(Stored data)
theorem reads_A (op fn : Nat) (g : Guard) (hn : Nat) (sa sb sc sd : Nat) (t mode : Nat) (w : Option Word) (i : Instr)
    (hop : op = 32 ∨ op = 33 ∨ op = 40) (hfn : fn < 256) (hh : hn < 16) (ha : sa < 128) (hb : sb < 128) (hc : sc < 128)
    (hd : sd < 128) (ht : t < 16) (hm : mode < 256)
    (h : let l := [bit w.isSome, op, g.pred.val, bit g.inv, hn, sa, sb, sc, sd, t, fn, mode]
      (if op = 32 then candC l (unpack fmtCvt (w.getD 0).toNat) else if op = 33 then candX2 l (w.getD 0).toNat w.isSome
        else candW l) = some i) :
    Reads i (encA op fn g hn sa sb sc sd t mode w) := by
  have h1 := bit_lt w.isSome
  have h2 := bit_lt g.inv
  have u0 : unpack fmtA (encA op fn g hn sa sb sc sd t mode w).1.toNat = _ := unpack_wordOf fmtA [bit w.isSome, op, g.pred.val,
    bit g.inv, hn, sa, sb, sc, sd, t, fn, mode] rfl
      (by simp only [fits, fmtA, and_true]; refine ⟨?_, ?_, ?_, ?_, ?_, ?_, ?_, ?_, ?_, ?_, ?_, ?_⟩ <;> omega)
  have b0 : bitsOf (encA op fn g hn sa sb sc sd t mode w).1 0 1 = bit w.isSome := bitsOf_long _ _ _ rfl h1
  have b1 : bitsOf (encA op fn g hn sa sb sc sd t mode w).1 1 7 = op := bitsOf_op _ _ _ _ rfl h1 (by omega)
  have hw : (encA op fn g hn sa sb sc sd t mode w).2 = w := rfl
  generalize encA op fn g hn sa sb sc sd t mode w = y at *
  refine ⟨?_, by rw [b0, hw]; cases w <;> simp [bit]⟩
  simp only [candidate]
  rw [b1, u0, hw]
  rw [if_neg (by omega), if_neg (by omega), if_neg (by omega), if_neg (by omega), if_neg (by omega), if_neg (by omega)]
  rcases hop with rfl | rfl | rfl <;> exact h

/-! ### Every instruction -/

/-- The words of an instruction decode to it. -/
def RoundTrip.Statement (i : Instr) : Prop :=
  ∀ ws, wellFormed i = true → encode i = some ws → decode ws.1 (ws.2.getD 0) = .ok i

open RoundTrip

theorem legal_vform (i : Instr) (f : VForm) (hv : vform i = some f) (h : wellFormed i = true) : vlegal f = true := by
  simpa [wellFormed, legal, hv] using h

theorem encode_vform (i : Instr) (f : VForm) (ws : Words) (hv : vform i = some f) (h : encode i = some ws) : ws = encV f := by
  simpa [encode, hv, eq_comm] using h

theorem roundTrip_V (i : Instr) (f : VForm) (hv : vform i = some f) (hop : f.op ≤ 5) (hfn : f.fn < 256) (hcr : f.craw < 512)
    (h3 : f.nsrc < 3 ∨ (f.op == 4 || f.op == 5) = false) (o' : VOp)
    (hs : f.nsrc < 3 → f.o.c = .v 0 → o' = { f.o with c := o'.c } ∧
      (if f.op == 4 || f.op == 5 then some (.v 0) else srcOfCode f.craw) = some o'.c)
    (ho : ¬ f.nsrc < 3 → o' = f.o)
    (hc : (f.nsrc < 3 → f.o.c = .v 0) → candOp f.op f.fn o' (if f.nsrc < 3 then f.craw else srcCode f.o.c) = some i) :
    Statement i := by
  intro ws hw he
  have hl := legal_vform i f hv hw
  obtain rfl := encode_vform i f ws hv he
  refine decode_of_reads i _ hw he (reads_V f i hl hop hfn hcr ?_)
  have h2 := (vlegal_unfold f hl).2.1
  have hc := hc fun h => h2.resolve_left (by omega)
  by_cases hn : f.nsrc < 3
  · obtain ⟨e1, e2⟩ := hs hn (h2.resolve_left (by omega))
    rw [if_pos hn] at hc ⊢
    exact candV_eq f.o o' _ _ _ _ _ e2 e1 hc
  · have e := ho hn
    subst e
    rw [if_neg hn] at hc ⊢
    refine candV_eq f.o f.o _ _ _ _ _ ?_ rfl hc
    rw [h3.resolve_left hn, if_neg Bool.false_ne_true, srcOfCode_code]

/-- The forms whose third specifier is a source, or is zero. -/
theorem roundTrip_plain (i : Instr) (f : VForm) (hv : vform i = some f) (hop : f.op ≤ 3) (hfn : f.fn < 256) (hcr : f.craw = 0)
    (hc : candOp f.op f.fn f.o (if f.nsrc < 3 then 0 else srcCode f.o.c) = some i) : Statement i := by
  have h45 : (f.op == 4 || f.op == 5) = false := by simp; omega
  refine roundTrip_V i f hv (by omega) hfn (by omega) (.inr h45) f.o (fun _ h => ⟨rfl, ?_⟩) (fun _ => rfl) (fun _ => by rw [hcr]; exact hc)
  rw [h45, hcr, h]; rfl

/-- The forms whose third specifier is raw. -/
theorem roundTrip_raw (i : Instr) (f : VForm) (hv : vform i = some f) (hop : f.op = 4 ∨ f.op = 5) (hfn : f.fn < 256)
    (hcr : f.craw < 512) (hn : f.nsrc < 3) (hc : candOp f.op f.fn f.o f.craw = some i) : Statement i := by
  have h45 : (f.op == 4 || f.op == 5) = true := by simpa using hop
  refine roundTrip_V i f hv (by omega) hfn hcr (.inl hn) f.o (fun _ h => ⟨rfl, ?_⟩) (fun _ => rfl) (fun _ => by rw [if_pos hn]; exact hc)
  rw [h45, if_pos rfl, h]

theorem legal_sform (i : Instr) (f : SForm) (hv : vform i = none) (hs : sform i = some f) (h : wellFormed i = true) :
    slegal f = true := by
  simp only [wellFormed, legal, hv, hs, Bool.and_eq_true] at h
  exact h.1

theorem slegal_unfold (f : SForm) (h : slegal f = true) :
    (3 ≤ f.nsrc ∨ f.o.c = .s 0) ∧ (sLong f.o = true ∨ f.o.w1 = 0) := by
  simp only [slegal, Bool.and_eq_true, Bool.or_eq_true, decide_eq_true_eq, beq_iff_eq] at h
  exact ⟨h.1.2, h.2⟩

theorem roundTrip_S8 (i : Instr) (f : SForm) (hv : vform i = none) (hs : sform i = some f) (hfn : f.fn < 20)
    (hcr : f.craw = 0) (hc : cand08 f.fn f.o = some i) : Statement i := by
  intro ws hw he
  obtain ⟨h3, hl⟩ := slegal_unfold f (legal_sform i f hv hs hw)
  have e : encS 8 f.fn f.o.g f.o.d.val (ssrcCode f.o.a) (ssrcCode f.o.b) (if f.nsrc < 3 then f.craw else ssrcCode f.o.c)
      (tyCode f.o.ty) (bit f.o.sat) (sLong f.o) f.o.w1 = ws := by simpa [encode, hv, hs] using he
  have ec : (if f.nsrc < 3 then f.craw else ssrcCode f.o.c) = ssrcCode f.o.c := by
    split
    · rw [h3.resolve_left (by omega), hcr]; rfl
    · rfl
  rw [ec] at e
  subst e
  refine decode_of_reads i _ hw he (reads_S 8 f.fn _ _ _ _ _ _ _ _ _ i (.inl (by omega)) (fun h => hl.resolve_left (by simp [h]))
    f.o.d.isLt (ssrcCode_lt _) (ssrcCode_lt _) (ssrcCode_lt _) (tyCode_lt _) (by omega) (bit_lt _) ?_)
  obtain ⟨fn, ⟨g, sat, ty, d, a, b, c, w1⟩, n, cr, st⟩ := f
  simp only [candS, ssrcOfCode_code, Option.bind_some, guardOf_code, bit_eq_one, tyOfCode_code, Fin.ofNat_val_eq_self]
  split
  · simp at hfn
  all_goals simp_all

@[simp] theorem fields_low (a b : Fin 8) : Fin.ofNat 8 (a.val + 8 * b.val) = a := by
  apply Fin.ext; simp only [Fin.ofNat]; omega

@[simp] theorem fields_high (a b : Fin 8) : Fin.ofNat 8 ((a.val + 8 * b.val) / 8) = b := by
  apply Fin.ext; simp only [Fin.ofNat]; omega

theorem copy_mode (x : Nat) (hx : x < 8) (h : Fin 4) (d s : Bool) :
    ((x + 8 * h.val + 32 * bit d + 64 * bit s) / 64 % 2 == 1) = s
    ∧ ((x + 8 * h.val + 32 * bit d + 64 * bit s) / 32 % 2 == 1) = d
    ∧ Fin.ofNat 4 ((x + 8 * h.val + 32 * bit d + 64 * bit s) / 8) = h
    ∧ (x + 8 * h.val + 32 * bit d + 64 * bit s) % 8 = x := by
  refine ⟨?_, ?_, Fin.ext ?_, ?_⟩ <;> cases d <;> cases s <;> simp [bit, Fin.ofNat] <;> omega

theorem copy_index (h : Fin 4) (d s iw isp : Bool) :
    ((2 * bit iw + 4 * bit isp + 8 * h.val + 32 * bit d + 64 * bit s) / 4 % 2 == 1) = isp
    ∧ ((2 * bit iw + 4 * bit isp + 8 * h.val + 32 * bit d + 64 * bit s) / 2 % 2 == 1) = iw := by
  refine ⟨?_, ?_⟩ <;> cases d <;> cases s <;> cases iw <;> cases isp <;> simp [bit] <;> omega

namespace RoundTrip

theorem powerOn (f0) (f1) : Statement (.powerOn f0 f1) := fun _ _ h => nomatch h

theorem resetRequest (cold) (f0) (f1) : Statement (.resetRequest cold f0 f1) := fun _ _ h => nomatch h

theorem startTimeout (d) : Statement (.startTimeout d) := fun _ _ h => nomatch h

theorem correctedError (d) (loc) (hour) : Statement (.correctedError d loc hour) := fun _ _ h => nomatch h

theorem uncorrectableError (d) (loc) (use) : Statement (.uncorrectableError d loc use) := fun _ _ h => nomatch h

theorem patrolScrub (d) (fixed) (bad) (hour) : Statement (.patrolScrub d fixed bad hour) := fun _ _ h => nomatch h

theorem powerBudgetWindow (avg) (clk0) (clk1) : Statement (.powerBudgetWindow avg clk0 clk1) := fun _ _ h => nomatch h

theorem overshootLimit (d) (clk) : Statement (.overshootLimit d clk) := fun _ _ h => nomatch h

theorem junctionOver100 (d) (clk) : Statement (.junctionOver100 d clk) := fun _ _ h => nomatch h

theorem hbmOver85 (d) (stack) : Statement (.hbmOver85 d stack) := fun _ _ h => nomatch h

theorem hbmOver95 (d) (stack) (clk) : Statement (.hbmOver95 d stack clk) := fun _ _ h => nomatch h

theorem coresOfflineRequest (d) : Statement (.coresOfflineRequest d) := fun _ _ h => nomatch h

theorem dieOfflineRequest (d) : Statement (.dieOfflineRequest d) := fun _ _ h => nomatch h

theorem bringUpRequest (d) (f) : Statement (.bringUpRequest d f) := fun _ _ h => nomatch h

theorem onlineRequest (d) : Statement (.onlineRequest d) := fun _ _ h => nomatch h

theorem bridgePacket (i0) : Statement (.bridgePacket i0) := fun _ _ h => nomatch h

theorem bridgeAcknowledge (dir) (seq) : Statement (.bridgeAcknowledge dir seq) := fun _ _ h => nomatch h

theorem bridgeFlitError (dir) : Statement (.bridgeFlitError dir) := fun _ _ h => nomatch h

theorem bridgeRetrain (ok) : Statement (.bridgeRetrain ok) := fun _ _ h => nomatch h

theorem bridgeLaneFailure (d) (module) (spare) : Statement (.bridgeLaneFailure d module spare) := fun _ _ h => nomatch h

theorem ualinkLaneFailure (d) (port) (trains) : Statement (.ualinkLaneFailure d port trains) := fun _ _ h => nomatch h

theorem domainRequestReceived (src) (tag) (r) : Statement (.domainRequestReceived src tag r) := fun _ _ h => nomatch h

theorem relayForward (p) : Statement (.relayForward p) := fun _ _ h => nomatch h

theorem domainCompletion (tag) (ok) (data) : Statement (.domainCompletion tag ok data) := fun _ _ h => nomatch h

theorem systemCompletion (tag) (st) (data) : Statement (.systemCompletion tag st data) := fun _ _ h => nomatch h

(DIRECTIONS FOR THIS TASK): In the data above, start at the line that has "rcases hop with rfl | rfl | rfl <;> exact h", stop after the line that has "simpa [wellFormed, legal, hv] using h", and print every line in between exactly as it stands.

(REPLY):
  rcases hop with rfl | rfl | rfl <;> exact h

/-! ### Every instruction -/

/-- The words of an instruction decode to it. -/
def RoundTrip.Statement (i : Instr) : Prop :=
  ∀ ws, wellFormed i = true → encode i = some ws → decode ws.1 (ws.2.getD 0) = .ok i

open RoundTrip

theorem legal_vform (i : Instr) (f : VForm) (hv : vform i = some f) (h : wellFormed i = true) : vlegal f = true := by
  simpa [wellFormed, legal, hv] using h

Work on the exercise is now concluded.